The thickness of the conductive layer is preferably 8 nm or more, more preferably 10 nm or more, and particularly preferably 15 m or more, from the viewpoint of ensuring good conductivity with a surface resistance value of 10 ³ Ω / □ or less, for example. Preferably there is. On the other hand, if the thickness of the conductive layer becomes too large, there may be a disadvantage that the transparency is lowered. Therefore, the upper limit of the thickness of the conductive layer is preferably 60 nm or less, more preferably 50 nm or less, and particularly preferably 40 nm or less. . The lower limit value of the surface resistance value of the surface conductive layer is not particularly limited, but 0Ω / □ is a substantial lower limit.

  It does not specifically limit as a formation method of a conductive layer, A conventionally well-known method can be used. Specifically, for example, a vacuum process, a sputtering method, a dry process such as an ion plating method, and a wet coating method can be used.

  The conductive layer formed as described above may be patterned. The conductive layer of the transparent conductive film for a capacitive touch panel is usually patterned into a predetermined pattern.
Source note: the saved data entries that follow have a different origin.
-- ==== Sys2Proof/Machine/Startup.lean ====
section
/-! DEFINITION. Power-on, loss and return of the input, warm reset, and the clocks of start-up (17 R635 to R637, R655, R656;
18 R666 to R672, R684 to R690). -/

namespace Sys2Proof.Machine

/-! ### What lasts (02 R54; 18 R672, R687; 19 R715) -/

/-- What a hub keeps through a reset of its logic: its always-on parts and what the configuration store records. -/
def Hub.kept (h : Hub) : Hub :=
  { retired := h.retired, losses := h.losses, stampAdj := h.stampAdj, hubT := h.hubT, logicAt := h.logicAt, wdogAt := h.wdogAt
    meshDown := h.meshDown, scrubDone := h.scrubDone, bb := h.bb, mcore := h.mcore }

/-- What a matrix engine keeps: its slices' places and their mismatches (08 R333, R337). -/
def Matrix.kept (m : Matrix) : Matrix :=
  { serve := m.serve, free := m.free, retired := m.retired, faults := m.faults, faultAt := m.faultAt, nextSwap := m.nextSwap }

/-- What a landing keeps: its cable, its retired lanes and the counts since first start-up (16 R634). -/
def Landing.kept (l : Landing) : Landing :=
  { lanes := l.lanes, replays := l.replays, uncw := l.uncw, vcbl := l.vcbl, cable := l.cable }

/-- A group entry without its instances (16 R634). -/
def Group.kept (g : Group) : Group := { mods := g.mods, ctxs := g.ctxs, dat2 := g.dat2 }

/-- A slot across a warm reset: the parcel map, moves and re-encodes in progress among it, without the descriptors (02 R54, R55; 03 R111;
18 R687). -/
def Slot.kept (x : Slot) : Slot := { x with clearBusy := false, codeDesc := none, slotDesc := none }

/-- A slot as the configuration store records it through a loss of the input. A move in progress ends at its target, since there is no
content left to copy (02 R54, R55; DESIGN CHOICE, log entry 96). -/
def Slot.stored (x : Slot) : Slot :=
  { x.kept with phys := x.moveTo.getD x.phys, moveTo := none, flipping := false, reenc := none }

/-- A stack's spares across a warm reset, with a swap test and copies in progress (02 R36, R37, R42; 18 R694). -/
def StackSpares.kept (k : StackSpares) : StackSpares :=
  { k with sr := false, level := 0, hot16 := false, half := false, hold := false, decWait := [], decRun := [] }

/-- What a channel's stack controller and its dies keep: the counts since first start-up, the delays trained and the place of scrub (03
R118; 04 R153, R163). -/
def Channel.kept (c : Channel) : Channel :=
  { alerts := c.alerts, caerr := c.caerr, eye := c.eye, trnAt := c.trnAt, taps := c.taps, sweepDue := c.sweepDue, scrubAt := c.scrubAt
    scrubWoke := c.scrubWoke, mrs := c.mrs }

/-- A row's spare, which lasts where its contents do not. -/
def bareRow (k : Nat) (r : RowMeta) : RowMeta := { rowDefault k with spare := r.spare }
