/-- Decoders, flags and drains of the host ports (02 R44 to R46, R50; 14 R528, R544, R549, R550, R553, R558): a commit is taken or
refused whole and AGREE follows the last port; a flag is performed when no write it covers is open; PDRAIN and COHSTAT answer
and start their records again; a device write the host has observed is no longer on its way. -/
def Obligations.HostPortCommandsComplete : Prop :=
  (∀ (s : State) (p : Fin 4) (iw ig : BitVec 4) (base : BitVec 24) (size : BitVec 64), (s.hport p).commit = false →
    waysOf iw.toNat ≠ 0 → ig.toNat ≤ 6 → size.toNat * waysOf iw.toNat = s.hdmSize → s.hilPos p < waysOf iw.toNat →
    (∀ q ∈ s.committed, (s.hport q).iw = iw.toNat ∧ (s.hport q).ig = ig.toNat ∧ (s.hport q).base = base.toNat * 2 ^ 28 ∧
      (s.hport q).size = size.toNat ∧ s.hilPos q ≠ s.hilPos p) →
    Does (.decoderCommit p iw ig base size) s (fun t => (t.hport p).commit = true ∧ (t.hport p).iw = iw.toNat ∧
      (t.hport p).ig = ig.toNat ∧ (t.hport p).base = base.toNat * 2 ^ 28 ∧
      (s.committed.length + 1 = waysOf iw.toNat → ∀ q ∈ t.committed, (t.hport q).agree = true) ∧
      (∃ a, t.out.answer = some a ∧ a.data = [1#8]) ∧ Keeps [.ports, .out] s t)) ∧
  (∀ (s : State) (p : Fin 4) (iw ig : BitVec 4) (base : BitVec 24) (size : BitVec 64), (s.hport p).commit = false →
    (6 < ig.toNat ∨ waysOf iw.toNat = 0 ∨ size.toNat * waysOf iw.toNat ≠ s.hdmSize ∨ waysOf iw.toNat ≤ s.hilPos p ∨
      ∃ q ∈ s.committed, (s.hport q).base ≠ base.toNat * 2 ^ 28 ∨ s.hilPos q = s.hilPos p) →
    Does (.decoderCommit p iw ig base size) s (fun t => t.ports = s.ports ∧ (∃ a, t.out.answer = some a ∧ a.data = [0#8]) ∧
      Keeps [.out] s t)) ∧
  (∀ (s : State) (p : Fin 4), Does (.decoderUncommit p) s (fun t => (t.hport p).commit = false ∧
    (∀ q < 4, (t.hport q).agree = false) ∧ (∀ q < 4, q ≠ p.val → (t.hport q).commit = (s.hport q).commit) ∧ Keeps [.ports] s t)) ∧
  (∀ (s : State) (src : Fin 20) (part : Option (Fin 64)) (f : FlagWait) (rest : List FlagWait),
    (s.stream (streamKey src (part.map Fin.val))).flags = f :: rest → f.wait = 0 →
    Does (.flagPerform src part) s (fun t => (t.stream (streamKey src (part.map Fin.val))).flags = rest ∧
      (t.homeRead f.sa).1 = mergeLine f.mask (s.homeRead f.sa).1 f.data ∧
      (f.failed = true → (t.homeRead f.sa).2 = true) ∧ Keeps [.streams, .lines] s t)) ∧
  (∀ (s : State) (src : Fin 20) (part : Option (Fin 64)) (f : FlagWait) (rest : List FlagWait),
    (s.stream (streamKey src (part.map Fin.val))).flags = f :: rest → f.wait ≠ 0 → exec (.flagPerform src part) s = .next s) ∧
  (∀ (s : State) (p : Fin 4), ((List.range 65).all (fun q => (s.stream (p.val * 65 + q)).idle)) = true →
    Does (.pdrainRead p 0) s (fun t => (t.hport p).fails = 0 ∧
      (∃ a, t.out.answer = some a ∧ a.data = leBytes 8 ((s.hport p).fails + 2 ^ 63)) ∧ Keeps [.ports, .out] s t)) ∧
  (∀ (s : State) (p : Fin 4) (vf : Fin 17) (q : Nat), vf.val ≠ 0 → s.partOfPage (17 * p.val + vf.val) = some q →
    (s.stream (streamKey p (some q))).idle = true →
    Does (.pdrainRead p vf) s (fun t => Tab.get (fun _ => 0) (t.hport p).partFails q = 0 ∧
      (∃ a, t.out.answer = some a ∧ a.data = leBytes 8 (Tab.get (fun _ => 0) (s.hport p).partFails q + 2 ^ 63)) ∧
      Keeps [.ports, .out] s t)) ∧
  (∀ (s : State) (p : Fin 4) (vf : Fin 17) (q : Nat), vf.val ≠ 0 → s.partOfPage (17 * p.val + vf.val) = some q →
    (s.stream (streamKey p (some q))).idle = false →
    Does (.pdrainRead p vf) s (fun t => (t.stream (streamKey p (some q))).asked = true ∧ Keeps [.streams] s t)) ∧
  (∀ (s : State) (p : Fin 4), Does (.cohstatRead p) s (fun t =>
    (∃ a, t.out.answer = some a ∧ a.data = leBytes 8 (s.logs.dirMax + s.logs.bitmout * 2 ^ 32 + satNat 16 (s.logs.bievict / 1024) * 2 ^ 48)) ∧
    (∀ k < 16, (s.dir k).length ≤ t.logs.dirMax) ∧ Keeps [.logs, .out] s t)) ∧
  (∀ (s : State) (id : Nat) (w : HostWrite), s.out.inflight.find? (fun v => v.id == id && v.sent) = some w →
    Does (.globallyObserved id true) s (fun t => (∀ v ∈ t.out.inflight, v.id ≠ w.id) ∧
      (∀ v ∈ s.out.inflight, v.id ≠ w.id → ∃ x ∈ t.out.inflight, x.id = v.id ∧ x.data = v.data) ∧
      (∀ f, w.fe = some f → (t.fchan (16 * f.1 + f.2)).posted = (s.fchan (16 * f.1 + f.2)).posted - 1) ∧ SameBanks s t)) ∧
  (∀ (s : State) (id : Nat) (w : HostWrite), s.out.inflight.find? (fun v => v.id == id && v.sent) = some w →
    Does (.globallyObserved id false) s (fun t => t.logs.lfseq = (s.logs.lfseq + 1) % 65536 ∧ SameBanks s t))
  On the other hand, when using the transparent laminated film of this invention as a base film of the transparent conductive film for touchscreens, the base film of the transparent conductive film for touchscreens points out the film before an above-described conductive layer is laminated | stacked. In this base film, the transparent conductive film for touch panel is provided with scratch resistance, the color of the conductive layer is adjusted, or the pattern portion of the patterned conductive layer is visually recognized. For the purpose of suppressing “,” a hard coat layer or a refractive index adjusting layer is provided as a functional layer. And a conductive layer is laminated | stacked on the functional layer of this base film, and the transparent conductive film for touchscreens is manufactured.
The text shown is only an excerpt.